> Input data:
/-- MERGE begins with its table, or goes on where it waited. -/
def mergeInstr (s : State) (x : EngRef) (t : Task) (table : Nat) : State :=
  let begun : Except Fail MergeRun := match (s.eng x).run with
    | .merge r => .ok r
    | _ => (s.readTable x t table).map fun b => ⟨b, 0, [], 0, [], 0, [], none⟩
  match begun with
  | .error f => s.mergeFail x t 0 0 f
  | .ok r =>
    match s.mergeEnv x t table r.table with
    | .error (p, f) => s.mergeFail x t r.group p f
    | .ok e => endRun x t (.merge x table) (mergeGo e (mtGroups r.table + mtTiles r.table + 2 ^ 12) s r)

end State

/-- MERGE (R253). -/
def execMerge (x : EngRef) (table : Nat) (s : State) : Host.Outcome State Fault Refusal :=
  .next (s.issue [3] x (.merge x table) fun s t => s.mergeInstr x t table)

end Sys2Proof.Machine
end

==

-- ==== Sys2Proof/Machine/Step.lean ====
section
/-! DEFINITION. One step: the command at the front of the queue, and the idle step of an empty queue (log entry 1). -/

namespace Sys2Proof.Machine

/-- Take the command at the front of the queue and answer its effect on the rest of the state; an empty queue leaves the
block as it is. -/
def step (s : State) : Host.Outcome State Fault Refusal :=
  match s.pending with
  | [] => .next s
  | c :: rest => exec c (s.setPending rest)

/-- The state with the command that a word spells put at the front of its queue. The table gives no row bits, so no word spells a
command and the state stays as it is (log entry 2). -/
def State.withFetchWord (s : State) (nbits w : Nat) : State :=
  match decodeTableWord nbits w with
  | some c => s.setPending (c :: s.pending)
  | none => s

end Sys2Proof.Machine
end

> Exercise instructions: Some lines above may contain the string "mergeInstr". State how many of them the records have, and nothing more.

> Answer section: 2